For self-driving-car developers, like many iPhone and Google Photos users, the growing cost of storing files in the cloud has become a headache.
Earlier, robocar companies continued with a brute-force approach to maximize miles and data. “We can get all the data that cars see over time, the hundreds of thousands of pedestrians, cyclists, and vehicles, [and] take from that a model of how we expect them to work,” said Chris Urmson, an early leader of Google’s self-driving project, in a 2015 TED Talk.
Urmson is speaking at a time when autonomous car prototypes are relatively small and some of the companies testing them are able to store almost every data point they capture from the road. But nearly a decade later, Google’s project and many others have fallen far short of their own timeline predictions for success. Growing fleets, better sensors, and tighter budgets are forcing companies working on robotaxi and robofreight services to be more selective about what stays on their servers.
The newfound restraint is a sign of maturity for an industry that is starting to move people and things without drivers in some cities when the weather is good and the streets are relatively clear. , but has yet to make a profit.

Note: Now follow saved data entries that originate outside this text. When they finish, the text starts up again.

/-- The move of the thread that issues to another package (R111, R457). -/
def migrateAway (s : State) (c : Cur) (t : Thread) (d : Reg) (target : Word) : Plan :=
  if tswVw t.tsw != 0 then status c d 2
  else if tswQp t.tsw && (!t.q1.isEmpty || !t.mail.isEmpty) then status c d 5
  else if s.unreachable.contains (hPkg target) then .value c d (goneValue s c.word)
  else .run true (fun s tag seq =>
    let s := (s.flushHeld c.uid).breakTape c.uid 2
    let s := s.modThread c.uid (fun x => { x.setState stMigrating with place := .away c.core c.slot, park := none })
    let r : Reply := { uid := c.uid, tag, seq, writes := [], remote := some d, migrate := true, pkg := hPkg target, gone := goneValue s c.word }
    { s with out := s.out ++ [.request target (bits c.word 79 64) (((s.thread? c.uid).getD t).image)],
             replies := mapSet s.replies s.nextId r, nextId := s.nextId + 1 })

/-- TMIGRATE (R111). -/
def execTmigrate (k : Ctl) (d a : Reg) (kc : Bool) (s : State) : Out :=
  issueVar s k { src := [(1, a)], dst := some (0, d), irrev := true } (fun s c t xs _ =>
    let x := xs.getD 0 0
    if kc then
      match nameFault s x true with
      | some f => .fault f
      | none =>
        if pendingTags t (BitVec.allOnes 7) then .park (.tags (BitVec.allOnes 7))
        else if s.authPending c t then .park .unit
        else match s.rightsOver c.core t x authG with
          | .error f => .fault f
          | .ok r =>
            if hPkg x != s.pkg then (if r &&& authG == 0 then status c d 3 else migrateAway s c t d x)
            else migratePlan s c t d (some (hCore x)) (r &&& authG != 0)
    else
      if pendingTags t (BitVec.allOnes 7) then .park (.tags (BitVec.allOnes 7))
      else if s.authPending c t then .park .unit
      else match s.rightsOver c.core t (coreAddr s 0) authG with
        | .error f => .fault f
        | .ok _ => migratePlan s c t d (s.nearest x.toNat (s.holds c.core t authG)) true)

/-- A directory hint: a RUNNING thread with MH set moves as TMIGRATE with K = 0 would move it, or nothing happens
(R90, R111). -/
def State.takeHint (s : State) (uid va : Nat) : State :=
  match s.thread? uid with
  | none => s
  | some t =>
    match t.slot? with
    | none => s
    | some (own, _) =>
      if !tswMh t.tsw || s.rerunning uid || t.state != stRunning || tswSpec t.tsw || pendingTags t (BitVec.allOnes 7) then s
      else
        let dest := s.nearest va (s.holds own t authG)
        if migrateStatus s t own dest true != 0 then s else ((s.flushHeld uid).depart own uid (dest.getD 0)).1

/-- MIGRATION_ARRIVAL: the context is accepted at its destination (R112). -/
def execMigrationArrival (handle : Word) (s : State) : Out :=
  match s.byHandle handle with
  | none => .next s
  | some t =>
    match t.place with
    | .moving core slot =>
      let t := { t with place := .slot core slot, stopReq := false }
      let t1 := if (s.thread? t.uid).any (·.stopReq) then (t.setState stStopped).setRs stReady else t.setState stReady
      -- the message's reassembly space is free again (R451)
      .next { s.setThread t1 with grants := s.grants.filter (fun g => !(g.1 == core && g.2.2 == t.uid % 4096)) }
    | _ => .next s

/-- The forwarding entry of an evacuated core, unused for 16,384 clk, is removed, and the core is no longer evacuated
(R112, R229). -/
def State.retireCore (s : State) (h : Word) : State :=
  if isCoreAddr h && s.coreFwds.any (fun f => f.1 == hCore h && f.2.2 + 16384 ≤ s.time) then
    { s with coreFwds := s.coreFwds.filter (fun f => f.1 != hCore h) }.modCore (hCore h) (fun c => { c with evacuating := false })
  else s

/-- FORWARDING_ENTRY_RETIRE: an entry unused for 16,384 clk, whose thread holds a slot again or is gone, is removed
(R112, R209). -/
def execForwardingEntryRetire (handle : Word) (s : State) : Out :=
  let settled (t : Thread) : Bool := match t.place with | .slot _ _ => true | _ => false
  let retired (f : Fwd) : Bool := f.old == handle && f.used + 16384 ≤ s.time && (f.moved.isSome || (s.thread? f.uid).all settled)
  .next ({ s with fwds := s.fwds.filter (fun f => !retired f) }.retireCore handle)

end Sys2Proof.Machine
end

Knowing which data to keep and which to discard will be key to expanding service to more locations as companies train their technology on the nuances of new areas.

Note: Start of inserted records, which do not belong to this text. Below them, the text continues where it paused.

-- ==== Sys2Proof/Machine/Verify.lean ====
section
/-! DEFINITION. Re-execution verification (R363 to R373): selection, digests, re-runs, verdicts, recovery, suspicion. -/
namespace Sys2Proof.Machine

/-! ### Digests (R367) -/

/-- One step of the CRC-64: a bit shifted out. -/
def crcBit (c : Word) : Word := if bit c 63 then (c <<< 1) ^^^ 0x42F0E1EBA9EA3693 else c <<< 1

/-- The CRC-64 after one more byte, most significant bit first (R367). -/
def crcByte (c : Word) (b : Byte) : Word :=
  crcBit (crcBit (crcBit (crcBit (crcBit (crcBit (crcBit (crcBit (c ^^^ (b.setWidth 64 <<< 56)))))))))

/-- The CRC-64 of bytes (R367). -/
def crc64 (bs : List Byte) : Word := bs.foldl crcByte 0

/-- Entries by their place in program order; those of one instruction stay in their order. -/
def byPlace (xs : List (Nat × α)) : List (Nat × α) :=
  xs.foldl (fun r x => r.takeWhile (fun y => y.1 ≤ x.1) ++ x :: r.dropWhile (fun y => y.1 ≤ x.1)) []

/-- The digest of a store stream (R367). -/
def streamDigest (xs : List (Nat × List Byte)) : Word := crc64 ((byPlace xs).flatMap (·.2))

/-- A team's digest (R367). -/
def Team.digest (t : Team) : Word := (t.threads.map (fun x => streamDigest x.stream)).foldl (· ^^^ ·) 0

/-- The digest of a re-run (R366, R367). -/
def Team.runDigest (t : Team) : Word := (t.runs.map (fun x => streamDigest x.stream)).foldl (· ^^^ ·) 0

/-! ### Completion and selection (R363) -/

/-- The registers of a die's verifier changed. -/
def State.modVer (s : State) (die : Nat) (f : Verifier → Verifier) : State := s.modDie die (fun d => { d with ver := f d.ver })

/-- A team is settled: its retained inputs are gone (R368). -/
def State.settleTeam (s : State) (tid : Nat) : State := { s with teams := mapErase s.teams tid }

/-- The n-th team to complete is selected (R363). -/
def Verifier.selects (v : Verifier) : Bool := v.frac != 0 && v.cnt.toNat % 2 ^ (v.frac.toNat - 1) == v.seed.toNat % 2 ^ (v.frac.toNat - 1)

/-- A team completes as its gang ends (R363, R368). -/
def State.teamEnds (s : State) (tid : Nat) : State :=
  match mapGet s.teams tid with
  | none => s
  | some t =>
    let die := dieOf t.core
    let picked := (s.die die).ver.selects
    let s := s.modVer die (fun v => { v with cnt := v.cnt + 1 })
    match t.state with
    | .skipped => s.settleTeam tid
    | .retain =>
      if picked then
        (s.modVer die (fun v => { v with sel := v.sel + 1 })).modTeam tid
          (fun t => { t with ended := true, state := .wait2, since := s.time, digests := [t.digest] })
      else s.settleTeam tid
    | _ => s.modTeam tid (fun t => { t with ended := true })

/-! ### Suspicion (R371) -/

/-- A core's score rises; at 64 the core is quarantined (R371). -/
def Core.suspect (c : Core) (n : Nat) : Core :=
  let x := min 255 (c.score + n)
  if x ≥ 64 then { c with score := x, quarantined := true, qScore := true } else { c with score := x }

/-- A clean verification of a core (R371). -/
def Core.cleared (c : Core) : Core := if c.clean ≥ 63 then { c with clean := 0, score := c.score - 1 } else { c with clean := c.clean + 1 }

/-! ### Re-runs (R366, R368, R369) -/

/-- The cores a team has run on. -/
def Team.cores (t : Team) : List Nat := t.core :: (t.second.toList ++ t.third.toList)

/-- The core that a re-run takes: free, in a cluster of its own, the same die first (R366). -/
def State.rerunCore (s : State) (t : Team) : Option Nat :=
  let home := dieOf t.core
  let order := home :: (List.range Config.dies).filter (· != home)
  let ok (c : Nat) : Bool := s.coreFree c && t.cores.all (fun x => clusterOf x != clusterOf c)
  (order.flatMap (fun d => (List.range Config.coresPerDie).map (fun i => d * Config.coresPerDie + i))).find? ok

/-- The bytes of a store stream written again, word by word (R367, R370). -/
def replayStream (s : State) : List Byte → State
  | a0 :: a1 :: a2 :: a3 :: a4 :: a5 :: a6 :: a7 :: _ :: _ :: _ :: _ :: _ :: _ :: _ :: _ ::
    d0 :: d1 :: d2 :: d3 :: d4 :: d5 :: d6 :: d7 :: r =>
    let le (xs : List Byte) : Nat := xs.foldr (fun b n => b.toNat + 256 * n) 0
    replayStream (s.write (le [a0, a1, a2, a3, a4, a5, a6, a7]) 8 (le [d0, d1, d2, d3, d4, d5, d6, d7])) r
  | _ => s

/-- A thread of a struck team goes on in its slot of the core of the recovery run (R370). -/
def State.recoverThread (s : State) (core tid : Nat) (t : Thread) : State :=
  match t.place with
  | .recovering n slot =>
    if n = tid then
      let (s, h) := (s.movePieces core).newHandle core slot
      let vwb := (s.freeWindow core (windowSize t.tsw)).getD 0
      s.setThread { t with place := .slot core slot, handle := h, tsw := setBits t.tsw 15 0 vwb }
    else s
  | _ => s

/-- A recovery run begins on a core: what the team did up to the check is done again, and its threads act live after it
(R370; log 27). -/
def State.beginRecovery (s : State) (tid : Nat) (t : Team) (core : Nat) : State :=
  let s := t.threads.foldl (fun s x => (byPlace x.stream).foldl (fun s y => replayStream s y.2) s) s
  let s := s.modCore core (fun c => { c with hold := some t.gang, scratch := t.scratch, save := t.save })
  let s := s.modCluster (clusterOf core) (fun y =>
    { y with acc := t.acc.foldl (fun m e => mapSet m (coreIndex core * 16384 + e.1) e.2) y.acc,
             flags := match t.accFlags with | some f => mapSet y.flags (coreIndex core) f | none => y.flags })
  s.threadList.foldl (fun s x => s.recoverThread core tid x) s

/-- A thread of a re-run: it starts as its original did and bears its handle (R366). -/
def State.startRun (s : State) (core : Nat) (x : TeamThread) : State × RunThread :=
  let vwb := (s.freeWindow core (windowSize x.start.tsw)).getD 0
  let (s, t) := s.startThread core x.slot vwb [] x.start.pc x.start.tsw x.auth x.fq
  (s.setThread { t with handle := x.handle, regs := Vector.ofFn (fun i => x.start.regs.getD i.val 0),
                        masks := Vector.ofFn (fun i => x.start.masks.getD i.val 0),
                        vregs := Vector.ofFn (fun i => x.start.vregs.getD i.val 0), wqi := x.start.wqi },
   { uid := t.uid, log := (byPlace x.log).map (·.2) })

/-- The threads of a re-run (R366). -/
def State.beginRun (s : State) (tid core : Nat) : State :=
  match mapGet s.teams tid with
  | none => s
  | some t =>
    let y := t.threads.foldl (fun (y : State × List RunThread) x => let z := y.1.startRun core x; (z.1, y.2 ++ [z.2])) (s, [])
    y.1.modTeam tid (fun t => { t with runs := y.2, own := [], stuck := false })

/-- A re-run is over, and its threads and what they still have under way are gone. -/
def State.endRun (s : State) (tid core : Nat) : State :=
  match mapGet s.teams tid with
  | none => s
  | some t =>
    let mine (uid : Nat) : Bool := t.runs.any (fun r => r.uid == uid)
    let s : State := { s with threads := s.threads.filter (fun x => !mine x.1), accesses := s.accesses.filter (fun a => !mine a.2.uid) }
    (s.modCluster (clusterOf core) (fun x =>
      { x with queues := mapErase x.queues (coreIndex core), copies := mapErase x.copies (coreIndex core) })).modTeam tid
        (fun t => { t with runs := [], own := [], stuck := false })

/-- Nothing of a re-run is still to come: its threads have ended and its core's engines have nothing to do. -/
def State.runOver (s : State) (t : Team) (core : Nat) : Bool :=
  let x := s.cluster (clusterOf core)
  t.runs.all (fun r => (s.thread? r.uid).isNone && s.accesses.all (fun a => a.2.uid != r.uid)) &&
    (x.queue (coreIndex core)).isEmpty && (x.copyQueue (coreIndex core)).isEmpty

/-- RE_RUN_CORE_FOUND: a re-run or a recovery run takes its core (R366, R368, R370). -/
def execReRunCoreFound (team core : Nat) (s : State) : Out :=
  match mapGet s.teams team with
  | none => .next s
  | some t =>
    if s.rerunCore t != some core then .next s
    else
      let place (s : State) : State := ((s.installPpw core t.ppw).resetEngine core t.ctx)
      match t.state with
      | .wait2 => .next (((place s).modTeam team (fun t => { t with state := .run2, second := some core })).beginRun team core)
      | .wait3 => .next (((place s).modTeam team (fun t => { t with state := .run3, third := some core })).beginRun team core)
      | .recover =>
        if t.second.isSome then .next s
        else .next (((place s).beginRecovery team t core).modTeam team (fun t => { t with second := some core }))
      | _ => .next s

/-- A recovery that has failed (R370). -/
def State.recoveryFailed (s : State) (tid : Nat) (t : Team) : State :=
  let s := ((s.verRecord t 6 0).launchStatus t.launch 1).settleTeam tid
  { s with threads := s.threads.filter (fun x => match x.2.place with
      | .recovering n _ => n != tid
      | .slot c _ => t.second != some c
      | _ => true) }

/-- VWAIT_EXPIRY: no core was found in time (R365, R370). -/
def execVwaitExpiry (team : Nat) (s : State) : Out :=
  match mapGet s.teams team with
  | none => .next s
  | some t =>
    if t.since + (s.die (dieOf t.core)).ver.wait.toNat ≤ s.time then
      match t.state with
      | .wait2 | .wait3 => .next (s.skipTeam team 2)
      | .recover => .next (if t.second.isNone then s.recoveryFailed team t else s)
      | _ => .next s
    else .next s

/-- The scores of cores rise. -/
def State.suspectAll (s : State) (cores : List Nat) (n : Nat) : State := cores.foldl (fun s c => s.modCore c (fun x => x.suspect n)) s

/-- The verdict on a team whose three digests are known; that of a run that stopped early agrees with none (R366, R369). -/
def State.verdict (s : State) (tid : Nat) (t : Team) : State :=
  let d (i : Nat) : Word := t.digests.getD i 0
  let second := t.second.getD 0
  if !t.stuck && d 2 == d 0 then (((s.suspectAll [second] 16).verRecord t 2 0).settleTeam tid)
  else if !t.stuck && !t.cut && d 2 == d 1 then ((((s.suspectAll [t.core] 16).launchStatus t.launch 2).verRecord t 2 0).settleTeam tid)
  else
    let s := s.modVer (dieOf t.core) (fun v => { v with nomaj := v.nomaj + 1 })
    (((s.suspectAll t.cores 8).launchStatus t.launch 2).verRecord t 3 0).settleTeam tid

/-- RE_RUN_END: a re-run is over, or stopped early, and its digest is known (R366, R368). A re-run whose core was
machine-checked or quarantined does not count. -/
def execReRunEnd (team : Nat) (s : State) : Out :=
  match mapGet s.teams team with
  | none => .next s
  | some t =>
    let lost (c : Nat) : Bool := (s.core c).machineChecked || (s.core c).quarantined
    let digest := t.runDigest
    match t.state, t.second, t.third with
    | .run2, some c, _ =>
      if lost c then .next ((s.endRun team c).modTeam team (fun t => { t with state := .wait2, second := none, since := s.time }))
      else if !t.stuck && !s.runOver t c then .next s
      else
        let y : Team := { t with digests := t.digests ++ [digest], cut := t.stuck, runs := [], own := [], stuck := false }
        let s := s.endRun team c
        if !t.stuck && digest == t.digests.getD 0 0 then
          let s := s.modVer (dieOf t.core) (fun v => { v with clean := v.clean + 1 })
          let s := t.cores.foldl (fun s c => s.modCore c Core.cleared) s
          .next ((s.verRecord y 1 0).settleTeam team)
        else
          let s := s.modVer (dieOf t.core) (fun v => { v with mism := v.mism + 1 })
          .next { s with teams := mapSet s.teams team { y with state := .wait3, since := s.time } }
    | .run3, _, some c =>
      if lost c then .next ((s.endRun team c).modTeam team (fun t => { t with state := .wait3, third := none, since := s.time }))
      else if !t.stuck && !s.runOver t c then .next s
      else .next ((s.endRun team c).verdict team { t with digests := t.digests ++ [digest], runs := [], own := [] })
    | _, _, _ => .next s

/-- RECOVERY_RUN_END: the threads of a recovery run have ended, or its core was struck (R370). -/
def execRecoveryRunEnd (team : Nat) (ok : Bool) (s : State) : Out :=
  match mapGet s.teams team with
  | none => .next s
  | some t =>
    match t.state, t.second with
    | .recover, some c =>
      let free (s : State) : State := s.modCore c (fun x => { x with hold := none })
      if ok then .next (if s.vacant c then free ((s.verRecord t 5 0).settleTeam team) else s)
      else .next (if (s.core c).machineChecked then free (s.recoveryFailed team t) else s)
    | _, _ => .next s

/-- VSKIP as it reads; an armed read clears it (R15, R373). -/
def execVskipRead (die : Nat) (s : State) : Out :=
  .next (s.modVer die (fun v => if v.arm then { v with skip := 0, arm := false } else v))

end Sys2Proof.Machine
end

“Having tons and tons of more data is valuable to some extent,” said Andrew Chatham, who manages the computer infrastructure at Google driverless tech spinout Waymo. “But at some point, having more interesting data is important.” Rivals including Aurora, Cruise, Motional, and TuSimple also continue to guard their data stores.
The trend could spread at a time when driverless projects face pressure to control spending after years of losses. Companies from General Motors, which owns robotaxi service Cruise, to Waymo-owned Alphabet are in the midst of extensive cost cuts this year—including mass layoffs—as sales in core businesses is slow due to a shaky economy. Meanwhile, cheap and easy funding is drying up for autonomous car startups.
Of course, all spending is scrutinized. Amazon Web Services charges about 2 cents per gigabyte per month for its popular S3 cloud storage service, a price that can easily add up for data-intensive projects, and double in some cases when factoring of data transfer bandwidth costs. Intel estimated in 2016 that each autonomous car would generate 4,000 gigabytes of data per day, a volume that would cost about $350,000 to store for a year at Amazon’s current prices.
Chucking data can be bad for the tech industry. Companies like Google and Meta have long been mocked and even punished for collecting everything they can—including users’ locations, clicks, and searches—with the idea that greater understanding of behavior leads to better designed services. The mantra creates a culture of data collection despite any obvious application. For example, Google CEO Sundar Pichai acknowledged in 2019 that “only a small subset of data helps serve ads.”
Self-driving-car developers initially had the same philosophy of maximizing data. They produce video from arrays of cameras inside and outside vehicles, audio recordings from microphones, point clouds that map objects in space from lidar and radar, diagnostic readings from parts of vehicle, GPS readings, and more.
Some believe that the more data collected, the smarter the self-driving system will be, said Brady Wang, who studies automotive technologies at market researcher Counterpoint. But the method doesn’t always work because the volume and complexity of the data make them difficult to organize and understand, Wang said.